Los Lobos

Good Morning Aztlán

by Andrew Gilstrap

1 August 2002

 

It’s so easy to take Los Lobos for granted. Some of their records have been better than others, but they’ve never made a bad one. A few, like Kiko or The Neighborhood, were even instant classics, remaining completely undimmed by the passage of time. Heck, their work on the La Bamba soundtrack was so stellar that some people still think they’re nothing but a cover band. The band’s excellence has been so uniform over the past 20 years—both in Los Lobos and in offshoot projects like Houndog, Los Super Seven, and the Latin Playboys—that it’s easy to lose perspective on the matter. Case in point: Good Morning Aztlán may just be the best Los Lobos effort since ‘92’s Kiko. It just takes you forever to realize it.

Why? Well, there’s nothing on Good Morning Aztlán that Los Lobos hasn’t done to perfection already. Bluesy rockers? Aztlán‘s title track fits comfortably alongside staples like “Georgia Slop”, “Don’t Worry Baby”, or “I Walk Alone”. Sweet soul tracks like the new “Hearts of Stone” is in a league with Los Lobos classics like “Angels with Dirty Faces”, “When the Circus Comes”, and “This Time”. Latin-flavored numbers? Good Morning Aztlán has more than a few, none of which diminish the band’s stellar traditional reputation one bit.

cover art

Los Lobos

Good Morning Aztlán

(Mammoth)
US: 4 Jun 2002
UK: Available as import

It’s when you realize that, for the first time in a long time, these textbook pages from the Los Lobos playbook are all on the same album, that the unassuming Good Morning Aztlán starts to shine. The Los Lobos timeline is marked by a great album for each of their phases. La Pistola y El Corazon captures their traditional folk side, The Neighborhood cements their status as an unparalleled, bluesy bar band, and Kiko came out of the blue to show that Los Lobos possessed something totally new and original. In between those records, and especially after Kiko, Los Lobos has sometimes seemed ill at ease bringing so many disparate elements together. Good Morning Aztlán manages it almost to perfection.
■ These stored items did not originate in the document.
-- ==== Sys2Proof/Machine/Loupe.lean ====
section
/-! DEFINITION. The Loupe measuring island (chapter 15): its calendar, measurement, log, calibration, alert and
UART, and the requests of the LPM page. -/

namespace Sys2Proof.Machine

/-! Levels (R395). -/

/-- The greatest `z` of an interval for which 10^(2z-1) is at most a/b, by `n` halvings (a monotone test). -/
def log10Search : Nat → Nat → Nat → Int → Int → Int
  | 0, _, _, lo, _ => lo
  | n + 1, a, b, lo, hi =>
    let m := (lo + hi) / 2
    let e := 2 * m - 1
    let le := if 0 ≤ e then decide (10 ^ e.toNat * b ≤ a) else decide (b ≤ a * 10 ^ (-e).toNat)
    if le then log10Search n a b m hi else log10Search n a b lo m

/-- 1,000 log10 (num / den), rounded to the nearest integer: 0.01 dB steps of a ratio of powers. -/
def millibel (num den : Nat) : Int := log10Search 17 (num ^ 2000) (den ^ 2000) (-65536) 65536

/-- A level in 0.01 dB of a sum of squares `e` over `n` samples, full scale 2^23, plus the channel's offset; a level
below 0 dB is reported as 0 (R395). -/
def levelOf (e n : Nat) (ofs : Int) : Nat :=
  if e = 0 ∨ n = 0 then 0 else min 65535 (millibel e (n * 2 ^ 46) + ofs).toNat

/-- A peak level. -/
def peakOf (p : Nat) (ofs : Int) : Nat := levelOf (p * p) 1 ofs

/-- The calibration offset of a channel. -/
def LpSt.ofs (l : LpSt) (k : Nat) : Int := if k = 0 then l.ofs0 else l.ofs1

/-- Live value `j` (word offset / 4) of channel `k` (Table 15.7). -/
def liveKey (k j : Nat) : Nat := 16 * k + j

/-- A live value rewritten. -/
def LpSt.setLive (l : LpSt) (k j v : Nat) : LpSt := { l with live := tset zeroNat l.live (liveKey k j) v }

/-- Whether the island runs: MEASURE, and not held in reset by LP_RST_N. -/
def LpSt.runs (l : LpSt) : Bool := l.power == .measure && !l.held

/-! The log (R397 to R399). -/

/-- An erased flash slot. -/
def erased (_ : Nat) : Bytes := []

/-- A slot that was programmed and did not verify: no record. -/
def badSlot : Bytes := [0]

/-- Slots of the ring. -/
def LpSt.nslots (l : LpSt) : Nat := l.flashSize / 64

/-- The flags every record carries (Table 15.4). -/
def LpSt.stdFlags (l : LpSt) : Nat :=
  (if l.timeValid then 0 else 8) + (if l.sealCount = 0 then 32 else 0)
    + (if l.key.isNone then 64 else 0) + (if l.calMismatch then 128 else 0)

/-- The bytes of the island key. -/
def LpSt.keyBytes (l : LpSt) : Bytes :=
  match l.key with
  | some ws => ws.flatMap fun w => toLe 4 w.toNat
  | none => []

/-- A record of Table 15.4. -/
def LpSt.mkRecord (l : LpSt) (seq type flags time : Nat) (payload : Bytes) : Bytes :=
  let body := toLe 4 seq ++ toLe 1 type ++ toLe 1 flags ++ toLe 2 l.sealCount ++ toLe 8 time
    ++ (payload ++ List.replicate (32 - payload.length) 0)
  match l.key with
  | some _ => body ++ (hmac256 l.keyBytes body).take 16
  | none => body ++ List.replicate 16 0

/-- Whether a slot holds a record whose tag verifies; before the key is programmed the tag is zero (R399). -/
def LpSt.verifies (l : LpSt) (b : Bytes) : Bool :=
  b.length == 64 &&
    (if bitN (nth 0 b 5).toNat 6 == 1 then b.drop 48 == List.replicate 16 0
     else l.key.isSome && b.drop 48 == (hmac256 l.keyBytes (b.take 48)).take 16)

/-- The sequence number in a record. -/
def recSeq (b : Bytes) : Nat := leNat (b.take 4)

/-- The slots that hold records. -/
def LpSt.held' (l : LpSt) : List (Nat × Bytes) := l.flash.filter fun x => x.2.length == 64

/-- The record of a sequence number, where it is held. -/
def LpSt.find (l : LpSt) (seq : Nat) : Option Bytes :=
  (l.held'.find? fun x => recSeq x.2 == seq).map (·.2)

/-- SEQ of the oldest record held (LPM_TAIL). -/
def LpSt.tail (l : LpSt) : Nat :=
  l.held'.foldl (fun a x => if a = 0 ∨ recSeq x.2 < a then recSeq x.2 else a) 0

/-- One slot programmed; the next is erased ahead, a whole sector at a time (R398). -/
def LpSt.program (l : LpSt) (b : Bytes) : LpSt :=
  let next := if l.slot + 1 < l.nslots then l.slot + 1 else 0
  let fl := tset erased l.flash l.slot b
  let fl := if next % 64 = 0 then fl.filter fun x => decide (x.1 < next) || decide (next + 64 ≤ x.1) else fl
  { l with flash := fl, slot := next }

/-- `n` slots programmed that do not verify. -/
def LpSt.programBad : Nat → LpSt → LpSt
  | 0, l => l
  | n + 1, l => LpSt.programBad n (l.program badSlot)

/-- One record logged (R398): `bad` programmings fail to verify first; after the fourth FLASH_FAULT is set.
With a flash fault nothing is logged. LPM event RECORD is set for a record logged. -/
def State.lpLog (s : State) (type flags time : Nat) (payload : Bytes) (bad : Nat) : State :=
  if s.lp.flashFault then s else
    if 3 < bad then
      { s with lp := { LpSt.programBad 4 s.lp with flashFault := true } }
    else
      let l := LpSt.programBad bad s.lp
      let seq := l.seqNew + 1
      let l := { l.program (l.mkRecord seq type flags time payload) with seqNew := seq }
      State.raise { s with lp := l } Pg.LPM 9

/-- The present time stamp of the island. -/
def LpSt.stamp (l : LpSt) : Nat := lpStamp l.sec l.frac

/-- An event record: flags of the moment, LP_CAL_EN included, and the present time. -/
def State.lpEvent (s : State) (type : Nat) (payload : Bytes) : State :=
  s.lpLog type (s.lp.stdFlags + if s.lp.calEn then 16 else 0) s.lp.stamp payload 0

/-! Measurement (R394, R395). -/

/-- A frame's effect on one channel of an interval. The A and C weightings and the F and S time weightings
follow IEC 61672-1, which fixes them within tolerances only: the weighted values are free (log entry 13). -/
def LpChanAcc.add (c : LpChanAcc) (x a w : Int) (f sl : Nat) : LpChanAcc :=
  { eA := c.eA + a.natAbs ^ 2, eC := c.eC + w.natAbs ^ 2, eZ := c.eZ + x.natAbs ^ 2,
    maxF := max c.maxF f, maxS := max c.maxS sl, pkC := max c.pkC w.natAbs, pkZ := max c.pkZ x.natAbs,
    signal := c.signal || x != 0 }

/-- Whether a received sample is an overload (R396). -/
def isOvl (x : BitVec 24) : Bool := x.toInt.natAbs == 0x7FFFFF
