-- ==== Sys2Proof/Machine/FabMem.lean ====
section
/-! DEFINITION. Chapter 14: the address map (R371, R372), the memories behind it, ECC (R382 to R384), the records of decode errors, locks and
port resets (R373, R380, R381). -/

namespace Sys2Proof.Machine

/-! The address map (Table 14.2). -/

/-- The place that an address below 0x1_0000 means while REMAP is 1 (R374). -/
def State.place (s : State) (a : Nat) : Nat := if a < 0x10000 ∧ s.on R.FAB_CFG_REMAP then 0x10000000 + a else a

/-- The target of a place. -/
def targetOf (a : Nat) : Nat :=
  if a < 0x10000 then 33
  else if 0x0FF00000 ≤ a ∧ a < 0x0FF10000 then 33
  else if 0x10000000 ≤ a ∧ a < 0x16000000 then (a - 0x10000000) / 0x300000
  else if 0x20000000 ≤ a ∧ a < 0x22000000 then 36 + (a - 0x20000000) / 0x20000 / 16
  else if 0x30000000 ≤ a ∧ a < 0x30800000 then 34
  else if 0x40000000 ≤ a ∧ a < 0x40100000 then (if isPage ((a - 0x40000000) / 0x1000) then 32 else 63)
  else if 0x50000000 ≤ a ∧ a < 0x50800000 then 35
  else if 0x51000000 ≤ a ∧ a < 0x51800000 then 35
  else 63

/-- The target that an address decodes to. -/
def State.target (s : State) (a : Nat) : Nat := targetOf (s.place a)

/-- Which ECC memory a target is: 0 shared memory, 1 the parameter banks, 2 the packet buffer (R382). -/
def eccMem (t : Nat) : Option Nat := if t < 32 then some 0 else if t = 35 then some 1 else if t = 34 then some 2 else none

/-- Whether a place's memory has lost power: a hen of a gated flock (R372). -/
def State.darkAt (s : State) (a : Nat) : Bool :=
  let t := targetOf a
  decide (36 ≤ t) && decide (t < 52) && !(s.flock (t - 36)).powered

/-- The hen whose memory a place lies in. -/
def henAt (a : Nat) : Option Nat := if 0x20000000 ≤ a ∧ a < 0x22000000 then some ((a - 0x20000000) / 0x20000) else none

/-- Whether a place is in the memory of a hen that is in a run (R372). -/
def State.henBusy (s : State) (a : Nat) : Bool := match henAt a with
  | some h => (s.hen h).run.isSome
  | none => false

/-! Reading and writing memories. -/

/-- Bytes of a memory from a place on. -/
def State.peek (s : State) (a n : Nat) : Bytes :=
  let t := targetOf a
  if t < 32 then mBytes zeroByte s.shm (a - 0x10000000) n
  else if t = 33 then (List.range n).map fun i => Config.bootRom ((a + i) % 0x10000)
  else if t = 34 then mBytes zeroByte s.fab.pbuf (a - 0x30000000) n
  else if t = 35 then (if a < 0x51000000 then mBytes bankD s.active (a - 0x50000000) n else mBytes bankD s.latent (a - 0x51000000) n)
  else match henAt a with
    | some h =>
      let o := a % 0x20000
      if o < 0x8000 then mBytes zeroByte (s.hen h).imem o n else mBytes zeroByte (s.hen h).dmem (o - 0x8000) n
    | none => List.replicate n 0

/-- Bytes stored in shared memory, a hen memory or the packet buffer from a place on. -/
def State.poke (s : State) (a : Nat) (d : List (Option Byte)) : State :=
  let t := targetOf a
  if t < 32 then { s with shm := mPut zeroByte s.shm (a - 0x10000000) d }
  else if t = 34 then { s with fab := { s.fab with pbuf := mPut zeroByte s.fab.pbuf (a - 0x30000000) d } }
  else match henAt a with
    | some h =>
      let o := a % 0x20000
      let v := s.hen h
      s.setHen h (if o < 0x8000 then { v with imem := mPut zeroByte v.imem o d } else { v with dmem := mPut zeroByte v.dmem (o - 0x8000) d })
    | none => s

/-! ECC (R382 to R384). -/

/-- A single-bit error found in a word (R382). -/
def State.ceFound (s : State) (m a : Nat) : State :=
  let s := (s.inc (R.SHM_CE_COUNT m)).setW A.SHM_CE_ADDR (BitVec.ofNat 32 a)
  { s with fab := { s.fab with ceWait := if s.fab.ceWait.contains a then s.fab.ceWait else s.fab.ceWait ++ [a] } }.raise Pg.SHM 8

/-- Whether a shared-memory address lies in the state area of an enabled instance of the active graph. -/
def State.inJobState (s : State) (a : Nat) : Bool :=
  (live s.active).any fun j =>
    let b := 0x10000000 + 64 * (instE s.active j).stateBase
    decide (b ≤ a) && decide (a < b + 128 * (progE s.active (instE s.active j).prog).stateLen)

/-- An uncorrectable error found in a word by a master (31: the scrubber) (R383). -/
def State.ueFound (s : State) (m a master : Nat) : State :=
  let s := ((s.inc (R.SHM_UE_COUNT m)).setW A.SHM_UE_ADDR (BitVec.ofNat 32 a)).setW A.SHM_UE_INFO
    (BitVec.ofNat 32 (master + 2 ^ 8 * m + 2 ^ 12 * b2n (master == 31)))
  let s := { s with fab := { s.fab with bad := if s.fab.bad.contains a then s.fab.bad else a :: s.fab.bad } }.raise Pg.SHM 9
  if m = 0 ∧ s.inJobState a then s.jobStateUe else s

/-- What a read of the word at an address finds: a word known bad stays so until it is rewritten in full. -/
def State.eccOf (s : State) (a : Nat) (found : Ecc) : Ecc := if s.fab.bad.contains a then .uncorrectable else found

/-- The words from an address on read under ECC findings: the state after, and whether every word was good. -/
def State.eccRead (s : State) (m master : Nat) : Nat → List Ecc → State × Bool
  | _, [] => (s, true)
  | a, e :: t =>
    let r := match s.eccOf a e with
      | .clean => (s, true)
      | .corrected => (s.ceFound m a, true)
      | .uncorrectable => (s.ueFound m a master, false)
    let q := State.eccRead r.1 m master (a + 8) t
    (q.1, r.2 && q.2)

/-- The words of a write judged from an address on: a word covered whole loses its error, a partly covered one is read first, and one that is
uncorrectable keeps its bytes (R384). What is left of the write, and whether every word took it. -/
def State.eccWrite (s : State) (m master : Nat) : Nat → Nat → List (Option Byte) → List Ecc → State × List (Option Byte) × Bool
  | 0, _, d, _ => (s, d, true)
  | n + 1, a, d, e =>
    let w := d.take 8
    let rest := d.drop 8
    let r :=
      if w.all (·.isNone) then (s, w, true)
      else if w.length = 8 ∧ w.all (·.isSome) then
        ({ s with fab := { s.fab with bad := s.fab.bad.filter (· != a), ceWait := s.fab.ceWait.filter (· != a) } }, w, true)
      else match s.eccOf a (e.headD .clean) with
        | .clean => (s, w, true)
        | .corrected => (s.ceFound m a, w, true)
        | .uncorrectable => (s.ueFound m a master, w.map fun _ => none, false)
    let q := State.eccWrite r.1 m master n (a + 8) rest (e.drop 1)
    (q.1, r.2.1 ++ q.2.1, r.2.2 && q.2.2)

/-- A write laid out from the 64-bit word that holds its first byte. -/
def alignedData (a : Nat) (d : List (Option Byte)) : List (Option Byte) :=
  let h := List.replicate (a % 8) none ++ d
  h ++ List.replicate ((8 - h.length % 8) % 8) none

/-- A write by a master to a place of a memory, under ECC: the state, and whether it was carried out in full. -/
def State.memWrite (s : State) (master a : Nat) (d : List (Option Byte)) (ecc : List Ecc) : State × Bool :=
  match eccMem (targetOf a) with
  | some m =>
    let al := alignedData a d
    let r := s.eccWrite m master (al.length / 8) (a / 8 * 8) al ecc
    (r.1.poke (a / 8 * 8) r.2.1, r.2.2)
  | none => (s.poke a d, true)

/-- A read by a master of `n` bytes from a place of a memory, under ECC: the bytes where every word was good. -/
def State.memRead (s : State) (master a n : Nat) (ecc : List Ecc) : State × Option Bytes :=
  match eccMem (targetOf a) with
  | some m =>
    let words := (a % 8 + n + 7) / 8
    let r := s.eccRead m master (a / 8 * 8) ((List.range words).map fun i => nth .clean ecc i)
    (r.1, if r.2 then some (r.1.peek a n) else none)
  | none => (s, some (s.peek a n))

/-! Records. -/

/-- FAB is DEGRADED for one block. -/
def State.fabDegraded (s : State) : State := { s with fab := { s.fab with degTo := s.block + 1 } }

/-- A beat to the default target recorded (R373); `path` counts for master 21 alone. -/
def State.decodeErr (s : State) (master a path : Nat) (write : Bool) : State :=
  let s := (s.setW A.FAB_DERR_ADDR (BitVec.ofNat 32 a)).setW A.FAB_DERR_INFO
    (BitVec.ofNat 32 (master + 2 ^ 8 * b2n write + 2 ^ 12 * (if master = 21 then path else 0)))
  (s.inc R.FAB_DERR_CNT_COUNT).raise Pg.FAB 8

/-- A lock's end recorded: KIND 1 abandoned (R380), 2 broken (R379); `held` in cycles. -/
def State.lockRecord (s : State) (l : LockSt) (kind held : Nat) : State :=
  (s.setW A.FAB_LOCK_ADDR (BitVec.ofNat 32 l.addr)).setW A.FAB_LOCK_INFO
    (BitVec.ofNat 32 (l.master + 2 ^ 8 * kind + 2 ^ 16 * min held 65535))

/-- The cycles since a lock's grant at the present tick, modulo the 24-bit count of R375. -/
def State.lockHeld (s : State) (l : LockSt) : Nat := (s.clk * 15625 / 192 + 2 ^ 24 - l.since % 2 ^ 24) % 2 ^ 24

/-- A lock's bank released, without a record. -/
def State.unlock (s : State) (b : Nat) : State := { s with fab := { s.fab with locks := tset noLock s.fab.locks b none } }

/-- The locks of a master abandoned, with the cycles held (R380). -/
def State.abandonLocks (s : State) (master : Nat) : State :=
  (List.range 32).foldl (fun s b => match tget noLock s.fab.locks b with
    | some l => if l.master = master then
        (((s.unlock b).lockRecord l 1 (s.lockHeld l)).inc R.FAB_LOCK_ABN_COUNT).raise Pg.FAB 9
      else s
    | none => s) s

/-- The write beats of an access that waits. -/
def HostOp.writes : HostOp → Nat
  | .write _ _ _ _ => 1
  | .req _ _ _ => 1
  | _ => 0

/-- A master port reset (R381): its lock is abandoned, and of the host access port the accesses not yet granted are dropped, the writes counted. A
granted burst is a command of its own and is never cut (log entry 27). -/
def State.portReset (s : State) (master : Nat) : State :=
  let s := s.abandonLocks master
  let drop := if master = 21 then (s.fab.hostWait.map fun x => x.2.writes).sum else 0
  let s := { s with fab := { s.fab with broken := s.fab.broken.filter fun x => x.1 != master
                                        hostWait := if master = 21 then [] else s.fab.hostWait } }
  let s := (s.setW A.FAB_RST_INFO (BitVec.ofNat 32 (master + 2 ^ 16 * min drop 32767))).inc R.FAB_MRST_CNT_COUNT
  (s.fabDegraded).raise Pg.FAB 11

/-- The master ports that a page's soft reset resets (Table 14.1). -/
def portsOf (page : Nat) : List Nat :=
  if 0x10 ≤ page ∧ page ≤ 0x1F then [page - 0x10]
  else if 0x60 ≤ page ∧ page ≤ 0x63 then [16 + (page - 0x60)]
  else if page = 0x34 ∨ page = 0x38 ∨ page = 0x39 then [20]
  else if page = 0x01 then [21]
  else if page = 0x48 then [23]
  else []

end Sys2Proof.Machine
end

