/-- MUL. -/
def State.liveMUL (s : State) (p off : Nat) : Option Nat :=
  if 0x100 ≤ off then
    let m := 8 * p + (off - 0x100) / 64
    let v := s.mule m
    match (off - 0x100) % 64 with
    | 0x08 => some (fieldsAt [(0, v.st.code), (8, v.err), (16, b2n (isHostMule m))])
    | 0x0C => some (lo32 v.pc)
    | 0x10 => some (lo32 v.cnt)
    | 0x14 => some (lo32 v.errAddr)
    | 0x18 => some (v.tail % 128)
    | 0x1C => some v.sig.toNat
    | _ => none
  else if off = 0x048 then some (bitsOf ((List.range 32).map fun i => s.flag (32 + i)))
  else none

/-- FAB. -/
def State.liveFAB (s : State) (off : Nat) : Option Nat :=
  match off with
  | 0x08C => some (min 65535 (slideMax s.block (tget noWaits s.fab.waits (s.rd R.FAB_WAIT_SEL_SEL))))
  | _ => none

/-- SHM. -/
def State.liveSHM (s : State) (off : Nat) : Option Nat :=
  match off with
  | 0x040 => some (setBitsN (s.getW A.SHM_SCRUB).toNat 17 1 (b2n s.fab.prio.isSome))
  | 0x044 => some (fieldsAt [(0, s.fab.passes % 65536), (16, b2n s.fab.prio.isSome)])
  | _ => none

/-- LPM: copies of the island's values, 0 while it is not in MEASURE (R407). -/
def State.liveLPM (s : State) (off : Nat) : Option Nat :=
  let l := s.lp
  let up (n : Nat) : Option Nat := some (if l.runs then n else 0)
  if 0x100 ≤ off ∧ off < 0x180 then up (tget zeroNat l.live (liveKey ((off - 0x100) / 64) ((off - 0x100) % 64 / 4)))
  else match off with
    | 0x040 => up (fieldsAt [(0, 1), (1, b2n l.timeValid), (2, b2n l.key.isSome), (3, b2n l.calEn), (4, b2n l.alert), (5, b2n l.flashFault),
        (6, b2n l.calMismatch), (7, b2n l.logSec), (16, l.sealCount % 256)])
    | 0x044 => up (lo32 l.stamp)
    | 0x048 => up (hi32 l.stamp)
    | 0x04C => up (lo32 Config.lpUid)
    | 0x050 => up (hi32 Config.lpUid)
    | 0x054 => up (lo32 (match l.newest with | some x => recSeq x.2 | none => 0))
    | 0x058 => up (lo32 l.tail)
    | 0x05C => up (Config.lpVer % 2 ^ 16)
    | 0x180 => up (fieldsAt [(0, l.level), (16, l.hyst), (24, l.qty)])
    | _ => none

/-- A register whose value the units give; `none` where it is stored as a register. -/
def State.live (s : State) (page off : Nat) : Option Nat :=
  if 0x10 ≤ page ∧ page ≤ 0x1F then s.liveFL (page - 0x10) off
  else if 0x28 ≤ page ∧ page ≤ 0x2F then s.liveSAPG (page - 0x28) off
  else if 0x50 ≤ page ∧ page ≤ 0x53 then s.livePS (page - 0x50) off
  else if 0x58 ≤ page ∧ page ≤ 0x63 then s.liveMUL (page - 0x58) off
  else match page with
    | 0x00 => if 0x080 ≤ off ∧ off < 0x0C0 then some (s.sheetWord ((off - 0x080) / 4)) else none
    | 0x01 => s.liveHST off
    | 0x02 => s.liveIRQ off
    | 0x03 => s.liveELOG off
    | 0x04 => s.livePWR off
    | 0x05 => s.liveMODE off
    | 0x08 => s.liveTL off
    | 0x0F => s.liveSCH off
    | 0x20 => s.liveMIX off
    | 0x21 => s.liveSRC off
    | 0x34 => s.liveBR off
    | 0x38 => s.liveSTRX off
    | 0x39 => s.liveSTTX off
    | 0x3A => s.liveHRD off
    | 0x40 => s.livePTP off
    | 0x41 => s.liveREF off
    | 0x42 => s.liveHOLD off
    | 0x48 => s.liveTW off
    | 0x54 => s.livePSM off
    | 0x68 => s.liveFAB off
    | 0x69 => s.liveSHM off
    | 0x70 => s.liveLPM off
    | _ => none

/-- The bank offset that the latent copy of a banked register stands at (R189, and the SRC, HRD and PS pages). -/
def rwbOff (page off : Nat) : Option Nat :=
  if 0x28 ≤ page ∧ page ≤ 0x2F then
    let base := 0x600000 + 0x100 * (page - 0x28)
    if 0x040 ≤ off ∧ off ≤ 0x050 then some (base + (off - 0x040))
    else if 0x300 ≤ off ∧ off < 0x400 ∧ (off - 0x300) % 32 < 24 then some (base + 0x20 + 24 * ((off - 0x300) / 32) + (off - 0x300) % 32)
    else none
  else if page = 0x21 then (if 0x100 ≤ off ∧ off < 0x180 then some (0x60A200 + (off - 0x100)) else none)
  else if page = 0x3A then (if 0x100 ≤ off ∧ off < 0x180 then some (0x609000 + (off - 0x100)) else none)
  else if 0x50 ≤ page ∧ page ≤ 0x53 then
    if 0x100 ≤ off ∧ off < 0x200 ∧ (off - 0x100) % 32 < 12 then
      some (0x60A000 + 16 * (8 * (page - 0x50) + (off - 0x100) / 32) + (off - 0x100) % 32)
    else none
  else none

/-- A word of the latent bank as a read finds it: during a refill a word copied already or not yet, as a free value decides (R71). -/
def State.latentWord (s : State) (o : Nat) : Nat × State :=
  if s.dev.state == .refilling then (bkW (if Config.freeBool s.freeCtr then s.active else s.latent) o, s.tick1)
  else (bkW s.latent o, s)

/-- Bits of the fields of a register that a read returns, and of those that software never writes. -/
def RegDesc.readMask (d : RegDesc) : Nat :=
  d.flds.foldl (fun a f => match f.acc with | .wo => a | _ => a + (2 ^ f.w - 1) * 2 ^ f.lo) 0
def RegDesc.roMask (d : RegDesc) : Nat :=
  d.flds.foldl (fun a f => match f.acc with
    | .ro => a + (2 ^ f.w - 1) * 2 ^ f.lo
    | .cnt => a + (2 ^ f.w - 1) * 2 ^ f.lo
    | _ => a) 0

/-- Registers whose value is a free one. -/
def freeRead (page off : Nat) : Bool :=
  (page = 0x41 && off = 0x074) || (page = 0x48 && off = 0x05C) || (decide (0x28 ≤ page) && decide (page ≤ 0x2F) && off = 0x0A8)

/-- A register word as it stands, whatever CTRL.FREEZE holds; an offset without a register reads 0 (R15). -/
def State.rawRead (s : State) (page off : Nat) : Word × State :=
  if off < 0x040 then (BitVec.ofNat 32 (s.header page off), s)
  else match findReg page off with
    | none => (0, s)
    | some d =>
      let mask := BitVec.ofNat 32 d.readMask
      match rwbOff page off with
      | some o => let r := s.latentWord o
                  (BitVec.ofNat 32 r.1 &&& mask, r.2)
      | none =>
        let v := match s.live page off with
          | some n => BitVec.ofNat 32 n
          | none => s.getW (pageAddr page off)
        (v &&& mask, if freeRead page off then s.tick1 else s)

/-- The bits of a word that CTRL.FREEZE holds: RO counters and status fields, in the header STATUS, EVT_RAW, ERR_* and DEVELOP_STATE (R47). -/
def frozenMask (page off : Nat) : Nat :=
  if off < 0x040 then (if off = 0x00C ∨ off = 0x010 ∨ (0x020 ≤ off ∧ off ≤ 0x030) then 2 ^ 32 - 1 else 0)
  else match findReg page off with
    | some d => d.roMask
    | none => 0

/-- Whether a page's reads are frozen. -/
def State.frozen (s : State) (page : Nat) : Bool := bitN (s.getW (pageAddr page 0x008)).toNat 4 == 1

/-- No snapshot. -/
def noSnap (_ : Nat) : Option (List (Nat × Word)) := none

/-- A register word as a read returns it (R11, R47). -/
def State.readWord (s : State) (page off : Nat) : Word × State :=
  let r := s.rawRead page off
  if s.frozen page then
    match tget noSnap s.host.snap page with
    | some l => match l.find? fun x => x.1 == off with
      | some x => (mergeBits (frozenMask page off) x.2 r.1, r.2)
      | none => r
    | none => r
  else r

/-- The page offsets of a register or array. -/
def RegDesc.offsets (d : RegDesc) : List Nat :=
  d.dims.foldl (fun l x => l.flatMap fun o => (List.range x.1).map fun i => o + x.2 * i) [d.off]

/-- The page offsets that hold a register. -/
def pageOffsets (page : Nat) : List Nat :=
  [0x00C, 0x010, 0x020, 0x024, 0x028, 0x02C, 0x030] ++ (pageRegs page).flatMap RegDesc.offsets

/-- The snapshot that setting CTRL.FREEZE takes of a page. -/
def State.takeSnap (s : State) (page : Nat) : State :=
  let r := (pageOffsets page).foldl (fun (x : List (Nat × Word) × State) o =>
    if frozenMask page o = 0 then x
    else
      let v := x.2.rawRead page o
      ((o, v.1) :: x.1, v.2)) ([], s)
  { r.2 with host := { r.2.host with snap := tset noSnap r.2.host.snap page (some r.1) } }

end Sys2Proof.Machine
end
For one thing, the sound is cleaner, free of the shimmery Mitchell Froomisms that made Kiko such a revelation, but which seemed out of place on parts of subsequent efforts like Colossal Head and This Time. New producer John Leckie (Kula Shaker, Radiohead) obviously knows how to trim away studio fat, and what comes out of the Aztlán sessions are often lean, no-nonsense examples of the Los Lobos style(s). “Hearts of Stone” sounds like an extension of the Marvin Gaye love vibe that’s popped up in the Lobos catalog before. The title track is a fuzzed-out barnburner that’s ridiculously catchy. The tracks that shine the most, though, are the traditional-tinged numbers like “Luz de Mi Vida”, “Malaque”, and “Tony y Maria”. On these, Los Lobos retains just enough of their Kiko-flavored studio polish to indicate that they know how to take these Latin portraits into the new century. If you got to hear Los Super Seven’s excellent sophomore disc, Canto, then you know how seductive this new sound can be.

A bonus disc rounds out initial printings of Good Morning Aztlán with two bonus live tracks: a funky take on “Can’t Stop the Rain” and a squalling-guitars version of “Manny’s Bones”. They’re both fun and a bit of a tease; the world is way overdue for a Los Lobos live disc. The bonus disc also promises a mini-documentary on the making of the album, but I wasn’t able to access it.

All in all, Good Morning Aztlán is simply more of Los Lobos’s established excellence. It doesn’t hold any startling revelations like Kiko did, only a reminder that Los Lobos is as much on top of their game as they’ve ever been. We probably need that reminder—that in a world of noisy one-hit wonders, fads, and next big things, that one of the best bands in America is quietly doing its thing.